/-! ### advance -/

@[simp] theorem advance_v : s.advance.v = s.v := rfl
@[simp] theorem advance_i : s.advance.i = s.i := rfl
@[simp] theorem advance_pc : s.advance.pc = s.pc + 2#16 := rfl
@[simp] theorem advance_stack : s.advance.stack = s.stack := rfl
@[simp] theorem advance_sp : s.advance.sp = s.sp := rfl
@[simp] theorem advance_dt : s.advance.dt = s.dt := rfl
@[simp] theorem advance_st : s.advance.st = s.st := rfl
@[simp] theorem advance_wait : s.advance.wait = s.wait := rfl
@[simp] theorem advance_wreg : s.advance.wreg = s.wreg := rfl
@[simp] theorem advance_fault : s.advance.fault = s.fault := rfl
@[simp] theorem advance_mem : s.advance.mem = s.mem := rfl
@[simp] theorem advance_fb : s.advance.fb = s.fb := rfl
@[simp] theorem advance_font : s.advance.font = s.font := rfl
@[simp] theorem advance_loadable : s.advance.loadable = s.loadable := rfl
@[simp] theorem advance_env : s.advance.env = s.env := rfl
@[simp] theorem advance_outputs : s.advance.outputs = s.outputs := rfl
@[simp] theorem advance_readV (r : RegIdx) : s.advance.readV r = s.readV r := rfl
@[simp] theorem advance_memRead (addr : Nat) : s.advance.memRead addr = s.memRead addr := rfl
@[simp] theorem advance_getPixel (i j : Nat) : s.advance.getPixel i j = s.getPixel i j := rfl

/-! ### skipIf -/

@[simp] theorem skipIf_v (c : Bool) : (s.skipIf c).v = s.v := by cases c <;> rfl
@[simp] theorem skipIf_i (c : Bool) : (s.skipIf c).i = s.i := by cases c <;> rfl
@[simp] theorem skipIf_pc (c : Bool) : (s.skipIf c).pc = if c then s.pc + 2#16 else s.pc := by cases c <;> rfl
@[simp] theorem skipIf_stack (c : Bool) : (s.skipIf c).stack = s.stack := by cases c <;> rfl
@[simp] theorem skipIf_sp (c : Bool) : (s.skipIf c).sp = s.sp := by cases c <;> rfl
@[simp] theorem skipIf_dt (c : Bool) : (s.skipIf c).dt = s.dt := by cases c <;> rfl
@[simp] theorem skipIf_st (c : Bool) : (s.skipIf c).st = s.st := by cases c <;> rfl
@[simp] theorem skipIf_wait (c : Bool) : (s.skipIf c).wait = s.wait := by cases c <;> rfl
@[simp] theorem skipIf_wreg (c : Bool) : (s.skipIf c).wreg = s.wreg := by cases c <;> rfl
@[simp] theorem skipIf_fault (c : Bool) : (s.skipIf c).fault = s.fault := by cases c <;> rfl
@[simp] theorem skipIf_mem (c : Bool) : (s.skipIf c).mem = s.mem := by cases c <;> rfl
@[simp] theorem skipIf_fb (c : Bool) : (s.skipIf c).fb = s.fb := by cases c <;> rfl
@[simp] theorem skipIf_font (c : Bool) : (s.skipIf c).font = s.font := by cases c <;> rfl
@[simp] theorem skipIf_loadable (c : Bool) : (s.skipIf c).loadable = s.loadable := by cases c <;> rfl
@[simp] theorem skipIf_env (c : Bool) : (s.skipIf c).env = s.env := by cases c <;> rfl
@[simp] theorem skipIf_outputs (c : Bool) : (s.skipIf c).outputs = s.outputs := by cases c <;> rfl
@[simp] theorem skipIf_readV (c : Bool) (r : RegIdx) : (s.skipIf c).readV r = s.readV r := by cases c <;> rfl
@[simp] theorem skipIf_memRead (c : Bool) (addr : Nat) : (s.skipIf c).memRead addr = s.memRead addr := by cases c <;> rfl

@[simp] theorem skipIf_getPixel (c : Bool) (row col : Nat) : (s.skipIf c).getPixel row col = s.getPixel row col := by
  cases c <;> rfl

/-! ### raiseFault -/

@[simp] theorem raiseFault_v (c : Condition) : (s.raiseFault c).v = s.v := rfl
@[simp] theorem raiseFault_i (c : Condition) : (s.raiseFault c).i = s.i := rfl
@[simp] theorem raiseFault_pc (c : Condition) : (s.raiseFault c).pc = s.pc := rfl
@[simp] theorem raiseFault_stack (c : Condition) : (s.raiseFault c).stack = s.stack := rfl
@[simp] theorem raiseFault_sp (c : Condition) : (s.raiseFault c).sp = s.sp := rfl
@[simp] theorem raiseFault_dt (c : Condition) : (s.raiseFault c).dt = s.dt := rfl
@[simp] theorem raiseFault_st (c : Condition) : (s.raiseFault c).st = s.st := rfl
@[simp] theorem raiseFault_wait (c : Condition) : (s.raiseFault c).wait = s.wait := rfl
@[simp] theorem raiseFault_wreg (c : Condition) : (s.raiseFault c).wreg = s.wreg := rfl
@[simp] theorem raiseFault_fault (c : Condition) : (s.raiseFault c).fault = c.code := rfl
@[simp] theorem raiseFault_mem (c : Condition) : (s.raiseFault c).mem = s.mem := rfl
@[simp] theorem raiseFault_fb (c : Condition) : (s.raiseFault c).fb = s.fb := rfl
@[simp] theorem raiseFault_font (c : Condition) : (s.raiseFault c).font = s.font := rfl
@[simp] theorem raiseFault_loadable (c : Condition) : (s.raiseFault c).loadable = s.loadable := rfl
@[simp] theorem raiseFault_env (c : Condition) : (s.raiseFault c).env = s.env := rfl
@[simp] theorem raiseFault_outputs (c : Condition) : (s.raiseFault c).outputs = s.outputs := rfl
@[simp] theorem raiseFault_readV (c : Condition) (r : RegIdx) : (s.raiseFault c).readV r = s.readV r := rfl
@[simp] theorem raiseFault_memRead (c : Condition) (addr : Nat) : (s.raiseFault c).memRead addr = s.memRead addr := rfl
@[simp] theorem raiseFault_getPixel (c : Condition) (i j : Nat) : (s.raiseFault c).getPixel i j = s.getPixel i j := rfl

/-! ### memWrite -/

@[simp] theorem memWrite_v (a : Nat) (x : Byte) : (s.memWrite a x).v = s.v := rfl
@[simp] theorem memWrite_i (a : Nat) (x : Byte) : (s.memWrite a x).i = s.i := rfl
@[simp] theorem memWrite_pc (a : Nat) (x : Byte) : (s.memWrite a x).pc = s.pc := rfl
@[simp] theorem memWrite_stack (a : Nat) (x : Byte) : (s.memWrite a x).stack = s.stack := rfl
@[simp] theorem memWrite_sp (a : Nat) (x : Byte) : (s.memWrite a x).sp = s.sp := rfl
@[simp] theorem memWrite_dt (a : Nat) (x : Byte) : (s.memWrite a x).dt = s.dt := rfl
@[simp] theorem memWrite_st (a : Nat) (x : Byte) : (s.memWrite a x).st = s.st := rfl
@[simp] theorem memWrite_wait (a : Nat) (x : Byte) : (s.memWrite a x).wait = s.wait := rfl
@[simp] theorem memWrite_wreg (a : Nat) (x : Byte) : (s.memWrite a x).wreg = s.wreg := rfl
@[simp] theorem memWrite_fault (a : Nat) (x : Byte) : (s.memWrite a x).fault = s.fault := rfl
@[simp] theorem memWrite_mem (a : Nat) (x : Byte) : (s.memWrite a x).mem = Memory.write s.font s.mem (a % Config.memSize) x := rfl
@[simp] theorem memWrite_fb (a : Nat) (x : Byte) : (s.memWrite a x).fb = s.fb := rfl
@[simp] theorem memWrite_font (a : Nat) (x : Byte) : (s.memWrite a x).font = s.font := rfl
@[simp] theorem memWrite_loadable (a : Nat) (x : Byte) : (s.memWrite a x).loadable = s.loadable := rfl
@[simp] theorem memWrite_env (a : Nat) (x : Byte) : (s.memWrite a x).env = s.env := rfl
@[simp] theorem memWrite_outputs (a : Nat) (x : Byte) : (s.memWrite a x).outputs = s.outputs := rfl
@[simp] theorem memWrite_readV (a : Nat) (x : Byte) (r : RegIdx) : (s.memWrite a x).readV r = s.readV r := rfl
@[simp] theorem memWrite_getPixel (a : Nat) (x : Byte) (i j : Nat) : (s.memWrite a x).getPixel i j = s.getPixel i j := rfl

/-! ### setPixel -/

@[simp] theorem setPixel_v (row col : Nat) (on : Bool) : (s.setPixel row col on).v = s.v := by unfold setPixel; split <;> rfl
@[simp] theorem setPixel_i (row col : Nat) (on : Bool) : (s.setPixel row col on).i = s.i := by unfold setPixel; split <;> rfl
@[simp] theorem setPixel_pc (row col : Nat) (on : Bool) : (s.setPixel row col on).pc = s.pc := by unfold setPixel; split <;> rfl
@[simp] theorem setPixel_stack (row col : Nat) (on : Bool) : (s.setPixel row col on).stack = s.stack := by unfold setPixel; split <;> rfl
@[simp] theorem setPixel_sp (row col : Nat) (on : Bool) : (s.setPixel row col on).sp = s.sp := by unfold setPixel; split <;> rfl
@[simp] theorem setPixel_dt (row col : Nat) (on : Bool) : (s.setPixel row col on).dt = s.dt := by unfold setPixel; split <;> rfl
@[simp] theorem setPixel_st (row col : Nat) (on : Bool) : (s.setPixel row col on).st = s.st := by unfold setPixel; split <;> rfl
@[simp] theorem setPixel_wait (row col : Nat) (on : Bool) : (s.setPixel row col on).wait = s.wait := by unfold setPixel; split <;> rfl
@[simp] theorem setPixel_wreg (row col : Nat) (on : Bool) : (s.setPixel row col on).wreg = s.wreg := by unfold setPixel; split <;> rfl
@[simp] theorem setPixel_fault (row col : Nat) (on : Bool) : (s.setPixel row col on).fault = s.fault := by unfold setPixel; split <;> rfl
@[simp] theorem setPixel_mem (row col : Nat) (on : Bool) : (s.setPixel row col on).mem = s.mem := by unfold setPixel; split <;> rfl
@[simp] theorem setPixel_font (row col : Nat) (on : Bool) : (s.setPixel row col on).font = s.font := by unfold setPixel; split <;> rfl
@[simp] theorem setPixel_loadable (row col : Nat) (on : Bool) : (s.setPixel row col on).loadable = s.loadable := by unfold setPixel; split <;> rfl
@[simp] theorem setPixel_env (row col : Nat) (on : Bool) : (s.setPixel row col on).env = s.env := by unfold setPixel; split <;> rfl
@[simp] theorem setPixel_outputs (row col : Nat) (on : Bool) : (s.setPixel row col on).outputs = s.outputs := by unfold setPixel; split <;> rfl
@[simp] theorem setPixel_readV (row col : Nat) (on : Bool) (r : RegIdx) : (s.setPixel row col on).readV r = s.readV r := by unfold setPixel; split <;> rfl
@[simp] theorem setPixel_memRead (row col : Nat) (on : Bool) (addr : Nat) : (s.setPixel row col on).memRead addr = s.memRead addr := by unfold setPixel; split <;> rfl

TO DO:
Please go over the data above and copy each line with "getPixel" in it.

RESULT OF THE EXERCISE:
@[simp] theorem advance_getPixel (i j : Nat) : s.advance.getPixel i j = s.getPixel i j := rfl
@[simp] theorem skipIf_getPixel (c : Bool) (row col : Nat) : (s.skipIf c).getPixel row col = s.getPixel row col := by
@[simp] theorem raiseFault_getPixel (c : Condition) (i j : Nat) : (s.raiseFault c).getPixel i j = s.getPixel i j := rfl
@[simp] theorem memWrite_getPixel (a : Nat) (x : Byte) (i j : Nat) : (s.memWrite a x).getPixel i j = s.getPixel i j := rfl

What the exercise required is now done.